You might try to do a basic incremental backup for radosgw using the
last-modified attribute and if-modified-since field on the get header.
 You can get the backup's last-modified attribute from a HEAD request,
and send that along in the If-Modified-Since field of the GET for the
original object.  That should only retrieve it if its strictly newer
than the backup, and you can skip that object otherwise.

-sam

>
> With 3 replicas + 1 offsite replica + 1 monthly snapshot + 2-3 daily
> snapshots the total amount of storage needed for 1 tb of data would
> result in 7-8 tb in actual storage. Seems like a crazy idea to do 4-5
> additional copies... (perhaps only have 1 monthly and the last day or
> 2)
>
>
> Just a few ideas I wanted to throw at anyone interested.
>
> Cheers Michael
>
> On Tue, Jan 15, 2013 at 10:36 PM, Michael Grosser
> <mail@xxxxxxxxxxxxxxxxxx> wrote:
>> Hey,
>>
>> within this mail data is a reference to rados chunks so the actual
>> data behind (fs/object/block storage).
>>
>> I was thinking about different scenarios, which could lead to data-loss.
>>
>> 1. The usual stupid customer deleting some important data.
>> 2. The not so usual, totally corrupted cluster after upgrade or sorts.
>> 3. The fun to think about "datacenter struck by [disaster] - nothing
>> left" scenario.
>>
>> While thinking about these scenarios, I wondered how these disasters
>> and the mentioned data-loss could be prevented.
>> Telling customers data is lost, be it self inflicted or nature
>> inflicted, is nothing you want or should need to do.
>>
>> But what are the technical solutions to provide another layer of
>> disaster recovery (not just one datacenter with n replicas)?
>>
>> Some ideas, which came to mind:
>>
>> 1. Snapshotting (ability to get user deleted files + revert to old
>> state after corruption)
>> 2. Offsite backup (ability to recover from a lost datacenter)
>>
>> With these ideas a few problems came to mind.
>> Is it cost effective to backup the whole cluster (would probably
>> backup all replicas, which is not good at all?)?
>> Is there a way to snapshot the current state and back it up to some
>> offsite server array, could be another ceph cluster or a NAS?
>> Do you really want to snapshot the non readable Ceph objects from rados?
>> Shouldn't a backup always be readable?
>>
>> The simplest solution darkfaded from irc came up with was using
>> special replicas.
>> Using additional replicas, which only sync hourly, daily or monthly
>> and dettach after sync could be a solution.

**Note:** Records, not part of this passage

-- ==== Sys2Proof/Machine/Lattice.lean ====
section
/-! DEFINITION. The lattice and the spine: the commands of 03_cells that act on slots, crumbs, credits and tables (R70 to
R79, R90). -/

namespace Sys2Proof.Machine

/-- The channel of a loaded pipeline with a number in a hub: pipeline, place in its list, the channel (R147). -/
def State.chanAt (s : State) (h num : Nat) : Option (Nat × Nat × Chan) :=
  s.pipes.tab.findSome? (fun p =>
    if p.2.state = .loading then none
    else match chanIn p.2.img h num with
      | none => none
      | some leg =>
        let cs := Tbl.get s.chans p.1 []
        ((List.range cs.length).zip cs).findSome? (fun x => if x.2.key = leg.key then some (p.1, x.1, x.2) else none))

/-- A slot left empty by a cell (R72). -/
def State.slotEmpty (s : State) (c : Nat) : State := s.cnt (R.LAT_CELL_SLOT_EMPTY c)

/-- Whether a cell sends in its slots now: running in an awake array, its sequencer stalled neither in an access nor at an interlock or a
wait (R72, R81, R86). -/
def State.sends (s : State) (c : Nat) : Bool :=
  s.hubAwake (c / 128) && s.cellState c = csRunning && (s.seq c).stall.isNone && !(s.seq c).waits

/-- The window of the store-slot request that a cell waits with, if any (R75). -/
def Seq.nbrWindow (q : Seq) : Option Nat := match q.stall with
  | some (.nbr _ w _ _ _ _ _) => some w
  | some (.slots ws) => ws.head?
  | _ => none

/-- Whether the store-slot request that a cell waits with leaves by a link direction (R75). -/
def State.nbrWaits (s : State) (c l d : Nat) : Bool := (s.seq c).nbrWindow.any (fun w => decide (outLink (c % 128) w = (l, d)))

/-- Crumbs of a channel at a gate of a hub, on one side of it. -/
def State.gateCount (s : State) (h n : Nat) (inb : Bool) (pn i : Nat) : Nat :=
  (s.lat.gates.filter (fun g => g.hub = h && g.link = n && g.inb = inb && g.pipe = pn && g.chan = i)).length

/-- Whether the gate by which a channel leaves its sender's hub has no room for one more crumb, those on their way to it counted: its queue
holds 16 (R79). -/
def State.gateFull (s : State) (h pn i : Nat) (k : Chan) : Bool := match routeLink h (k.rCell / 128) with
  | none => false
  | some n => decide (16 ≤ s.gateCount h n false pn i + (s.lat.crumbs.filter (fun c => c.hub = h && c.pipe = pn && c.chan = i)).length)

/-- CRUMB_SEND (R72 to R74, R79): slot `slot` of a link direction of hub h comes. A free slot carries nothing. The sender of
the slot's channel sends the next released crumb when it has a credit and the gate it goes to has room, or leaves the slot empty; a gate sends on a crumb
that has come over the spine; a store slot belongs to STORE_SLOT_ACCESS when its cell has a request. -/
def execCrumbSend (h l d slot : Nat) (s : State) : Host.Outcome State Fault Refusal :=
  .next (
    let e := s.frame h l d slot
    let ch := entryChan e
    if 12 ≤ h || 280 ≤ l || 2 ≤ d || 256 ≤ slot || ch = 0x3FF then s
    else match linkFrom l d with
      | .gate n =>
        (match s.chanAt h ch with
          | none => s
          | some (pn, i, _) => match takeFirst (fun g => g.hub = h && g.link = n && g.inb && g.pipe = pn && g.chan = i) s.lat.gates with
            | none => s
            | some (g, rest) => { s with lat := { s.lat with gates := rest, crumbs := s.lat.crumbs ++ [⟨pn, i, h, l, d, slot, g.words⟩] } })
      | .cell x =>
        let c := h * 128 + x
        if ch = 0x3FE then (if s.nbrWaits c l d then s else s.slotEmpty c)
        else match s.chanAt h ch with
          | none => s
          | some (pn, i, k) =>
            if k.sCell ≠ c then s
            else if !s.sends c || k.put ≤ k.sent || s.gateFull h pn i k then s.slotEmpty c
            else if k.credits = 0 then (s.cnt (R.LAT_CELL_STALL_CREDIT c)).slotEmpty c
            else
              let digest := match Tbl.find s.pipes.tab pn with | some p => p.img.digest | none => 0
              let off := 64 * Config.sendBase digest c k.sIdx + 64 * (k.sent % k.size)
              match s.wordsAt (cellDpa c off) 8 [] with
              | (_, none) => s.machineCheck c mcStoreUe off
              | (s, some ws) =>
                let s := s.updChan pn i (fun k => { k with sent := k.sent + 1, credits := k.credits - 1 })
                { s with lat := { s.lat with crumbs := s.lat.crumbs ++ [⟨pn, i, h, l, d, slot, ws⟩] } })

/-- The frame entry by which a crumb of a channel leaves a cell two slots after it came (R73). -/
def nextLink (img : Image) (h num x slot : Nat) : Option (Nat × Nat × Nat) :=
  (img.frames.find? (fun e => feHub e = h && feChan e = num && linkFrom (feLink e) (feDir e) = .cell x && feSlot e = (slot + 2) % 256)).map
    (fun e => (feLink e, feDir e, feSlot e))

/-- The channel's number in a hub. -/
def legNum (img : Image) (k : Chan) (h : Nat) : Nat := match img.chans.find? (fun c => c.hub = h && c.key = k.key) with
  | some c => c.num
  | none => 0

/-- CRUMB_HOP (R70, R73, R79): crumb number i of those in flight reaches the end of its link. `ce` words came with a
corrected error; `ue` says that one is uncorrectable, which discards the crumb and machine-checks the cell. A crumb that
reaches its receiver is written into the channel buffer; at a gate it joins the channel's queue of 16. -/
def execCrumbHop (i ce : Nat) (ue : Bool) (s : State) : Host.Outcome State Fault Refusal :=
  .next (match s.lat.crumbs[i]? with
    | none => s
    | some c =>
      let gone := { s with lat := { s.lat with crumbs := s.lat.crumbs.eraseIdx i } }
      let ch := nth (Tbl.get s.chans c.pipe []) c.chan ⟨0, 0, 0, 0, 0, 0, 0, 0, 0, 0, 0, 0, 0⟩
      match Tbl.find s.pipes.tab c.pipe with
      | none => gone
      | some p =>
        let num := legNum p.img ch c.hub
        match linkTo c.link c.dir with
        | .gate n =>
          if 16 ≤ s.gateCount c.hub n false c.pipe c.chan then s
          else { gone with lat := { gone.lat with gates := gone.lat.gates ++ [⟨c.hub, n, false, c.pipe, c.chan, c.words⟩] } }
        | .cell x =>
          let k := c.hub * 128 + x
          let count := fun (s : State) => if ce = 0 then s else s.cnt (R.LAT_CELL_LINK_CE k) ce
          if ue then State.machineCheck (count gone) k mcLatticeUe num
          else
            if ch.rCell = k then
              let s := (count gone).putWords (cellDpa k (ch.buf + 64 * (ch.recv % ch.size))) c.words
              s.updChan c.pipe c.chan (fun q => { q with recv := q.recv + 1 })
            else match nextLink p.img c.hub num x c.slot with
              | none => count gone
              | some (l, d, sl) => count { s with lat := { s.lat with crumbs := s.lat.crumbs.set i { c with link := l, dir := d, slot := sl } } })

/-- CREDIT_RETURN (R74): credit record number i reaches the sender. -/
def execCreditReturn (i : Nat) (s : State) : Host.Outcome State Fault Refusal :=
  .next (match s.lat.credits[i]? with
    | none => s
    | some (pn, c, n) =>
      State.updChan { s with lat := { s.lat with credits := s.lat.credits.eraseIdx i } } pn c (fun k => { k with credits := min k.size (k.credits + n) }))

/-- Whether `slot` of the link direction toward a window is a store slot of cell k whose reply slot is there too (R75). -/
def State.storeSlotAt (s : State) (k win slot : Nat) : Bool :=
  let (l, d) := outLink (k % 128) win
  let h := k / 128
  slot < 256 && entryChan (s.frame h l d slot) = 0x3FE && entryChan (s.frame h l (1 - d) ((slot + 4) % 256)) = 0x3FE

/-- The neighbour of cell k through a window, if it is no gate. -/
def nbrCell (k win : Nat) : Option Nat := match linkTo (outLink (k % 128) win).1 (outLink (k % 128) win).2 with
  | .gate _ => none
  | .cell x => some (k / 128 * 128 + x)

/-- s with the words of a store-slot crumb that cell c's router corrected counted (R70). -/
def State.crumbCe (s : State) (c n : Nat) : State := if n = 0 then s else s.cnt (R.LAT_CELL_LINK_CE c) n

/-- A store-slot request of cell k is served by its neighbour x, whatever that cell's state (R75, R137). `lost` says that the reply was
uncorrectable at k: k takes LATTICE_UE, its access performed. -/
def State.storeSlotServe (s : State) (k x : Nat) (lost : Bool) : State :=
  let q := s.seq k
  match q.stall with
  | some (.nbr kind win off rd tag data swap) =>
    let sa := win * 2 ^ 21 + off
    let a := cellDpa x off
    let back := fun (s : State) (v : TW) => if lost then s.machineCheck k mcLatticeUe 0x3FE else s.resume k rd v
    if kind = 4 then back (s.putWord a ⟨tag, data⟩) (q.reg rd)
    else match s.wordAt a with
      | (s, none) => s.machineCheck k mcStoreUe sa
      | (s, some old) =>
        if kind = 3 then back s old
        else if old.tag ≠ tag then
          (if lost then s.machineCheck k mcLatticeUe 0x3FE
           else (s.updSeq k (fun q => { q with stall := none })).takeTrap k cTag (tagTval1 old.tag 6) q.stallLen)
        else back (s.putWord a (atomicNew kind old.val data swap tag)) old
  | some (.slots (_ :: rest)) =>
    if lost then s.machineCheck k mcLatticeUe 0x3FE
    else if rest.isEmpty then (s.updSeq k (fun q => { q with stall := none, slotsDone := some q.pc })).boundary k
    else s.updSeq k (fun q => { q with stall := some (.slots rest) })
  | _ => s

/-- STORE_SLOT_ACCESS (R70, R75, R137): cell k's request slot on the link of its waiting neighbour access comes: the access is served by
the neighbour's store, and the reply returns four slots later. The neighbour's router corrected `ce` words of the request and k's `ce'` of
the reply; `bad` 1 is an uncorrectable request, which the neighbour discards with a machine-check, so that k asks again in its next slot,
and 2 an uncorrectable reply. -/
def execStoreSlotAccess (k : Nat) (slot : SlotUse) (s : State) : Host.Outcome State Fault Refusal :=
  .next (match (s.seq k).nbrWindow with
    | none => s
    | some win =>
      if !s.storeSlotAt k win slot.slot then s
      else match nbrCell k win with
        | none => s
        | some x =>
          let s := s.crumbCe x slot.ce
          if slot.bad = 1 then s.machineCheck x mcLatticeUe 0x3FE
          else (s.crumbCe k slot.ce').storeSlotServe k x (slot.bad = 2))

/-! ## Frame and spine tables (R76, R78) -/

/-- FRAME_TABLE_COMMIT (R76): LAT_HUB_COMMIT.commit of hub h is written. -/
def execFrameTableCommit (h : Nat) (s : State) : Host.Outcome State Fault Refusal :=
  .next (if 12 ≤ h then s else s.wf (R.LAT_HUB_COMMIT h) 1 1 1)

/-- The frame slots of hub h that pipelines which stay loaded own, by key (R76). -/
def State.heldFrames (s : State) (h : Nat) : List Nat :=
  ((s.pipes.tab.filter (fun p => p.2.state ≠ .loading)).map (fun p =>
    (p.2.img.frames.filter (fun e => feHub e = h)).map (fun e => frameKey (feLink e) (feDir e) (feSlot e)))).flatten

/-- FRAME_TABLE_APPLY (R76): at the hub's next frame boundary the staged table takes effect on every link; slots of a pipeline that stays
loaded keep their owner. -/
def execFrameTableApply (h : Nat) (s : State) : Host.Outcome State Fault Refusal :=
  .next (
    if 12 ≤ h || s.rf (R.LAT_HUB_COMMIT h) 1 1 = 0 then s
    else
      let t := s.staged (R.LAT_HUB_FRAME_ENTRY h 0) 143360
      let t := (s.heldFrames h).foldl (fun t k => Tbl.set t k (Tbl.get (Tbl.get s.lat.frames h []) k freeEntry) freeEntry) t
      State.wf { s with lat := { s.lat with frames := Tbl.set s.lat.frames h t [] } } (R.LAT_HUB_COMMIT h) 1 1 0)

/-- SPINE_TABLE_COMMIT (R78): SPN_CTRL.commit of hub h is written. -/
def execSpineTableCommit (h : Nat) (s : State) : Host.Outcome State Fault Refusal :=
  .next (if 12 ≤ h then s else s.wf (R.SPN_CTRL h) 1 1 1)

/-- SPINE_TABLE_APPLY (R78): at the next spine frame boundary the staged spine table takes effect; SPN_RESERVED shows the
reserved slots. -/
def execSpineTableApply (h : Nat) (s : State) : Host.Outcome State Fault Refusal :=
  .next (
    if 12 ≤ h || s.rf (R.SPN_CTRL h) 1 1 = 0 then s
    else
      let t := s.staged (R.SPN_TABLE_ENTRY h 0) 4000
      let s := State.wf { s with lat := { s.lat with spines := Tbl.set s.lat.spines h t [] } } (R.SPN_CTRL h) 1 1 0
      (List.range 4).foldl (fun s n => s.wf (R.SPN_RESERVED h n) 0 10
        (t.filter (fun p => p.1 / 1000 = n && entryChan p.2 ≠ 0x3FF)).length) s)

/-- SPINE_SLOT (R78, R79): slot `slot` of spine link n of hub h comes. A reserved slot takes the next crumb of its channel
from the gate's queue; at the receiver's hub it waits at the gate across, at another it goes on to the next spine link of
its route (R18). A queue across that holds 16 leaves the slot empty, and what reaches a crossing that has timed out is discarded (R79,
R486). `arb` names arbitrated traffic that wants a slot not reserved: its source, its destination hub, and
whether it is the traffic that returns. It uses the slot where this link lies on its route (R18, R19), and waits where the
hub across is under a warm reset (R495). -/
def execSpineSlot (h n slot : Nat) (arb : Option (Nat × Nat × Bool)) (s : State) : Host.Outcome State Fault Refusal :=
  .next (
    if 12 ≤ h || 4 ≤ n || 1000 ≤ slot then s
    else
      let ch := entryChan (s.spine h n slot)
      if ch = 0x3FF then
        (match arb with
          | none => s
          | some (src, dst, back) =>
            if (trafficHops src dst back).contains (h, n) && !s.hubDown (spineTo h n) then s.cnt (R.SPN_ARB_CRUMBS h n) else s)
      else
        let hub := spineTo h n
        match s.chanAt hub ch with
        | none => s.cnt (R.SPN_RES_EMPTY h n)
        | some (pn, i, k) => match takeFirst (fun g => g.hub = h && g.link = n && !g.inb && g.pipe = pn && g.chan = i) s.lat.gates with
          | none => s.cnt (R.SPN_RES_EMPTY h n)
          | some (g, rest) =>
            let g' := match routeLink hub (k.rCell / 128) with
              | some m => { g with hub := hub, link := m, inb := false }
              | none => { g with hub := hub, link := acrossLink n, inb := true }
            if 16 ≤ s.gateCount g'.hub g'.link g'.inb pn i then s.cnt (R.SPN_RES_EMPTY h n)
            else if s.clk.xings.contains (4 * hub + acrossLink n) then { s with lat := { s.lat with gates := rest } }
            else { s with lat := { s.lat with gates := rest ++ [g'] } })

end Sys2Proof.Machine
end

But how could that be
>> done?
>> Some benefits of this solution:
>> 1. Readable, cause it could a fully functioning cluster. Doable? Need
>> for replication of gateways etc. or could that be intergrated within a
>> special replica backup?
>> 2. Easy recovery, just make the needed replica the "master".
>> 3. No new system. Ceph in and out \o/
>> 4. Offsite backup possibility.
>> 5. Versioned states via different replicas hourly, daily, monthly
>>
>> Some problems:
>> 1. strain on ceph cluster when sync is done for each special replica
>> 2. additional disk space needed (could be double the already used
>> amount, when using 3 replicas with one current, one daily, one monthly
>> replica)
>> 3. more costs
>> 4. more complex solution?
>>
>> Could someone shed some light on how to have replicas without the
>> write to be acknowledged for every replica and therefore only be a
>> mirror instead of a full replica.
>>
>> Could this replica based backup be used as current snapshot in another
>> datacenter?
>>
>> Wouldn't that be the async feature, which isn't yet possible sort of?
>>
>> I hope this mail is not too cluttered and I'm looking forward to the
>> thread about it.
>>
>> Hopefully we can not only collect some ideas and solutions, but hear
>> some current implementations from some bigger players.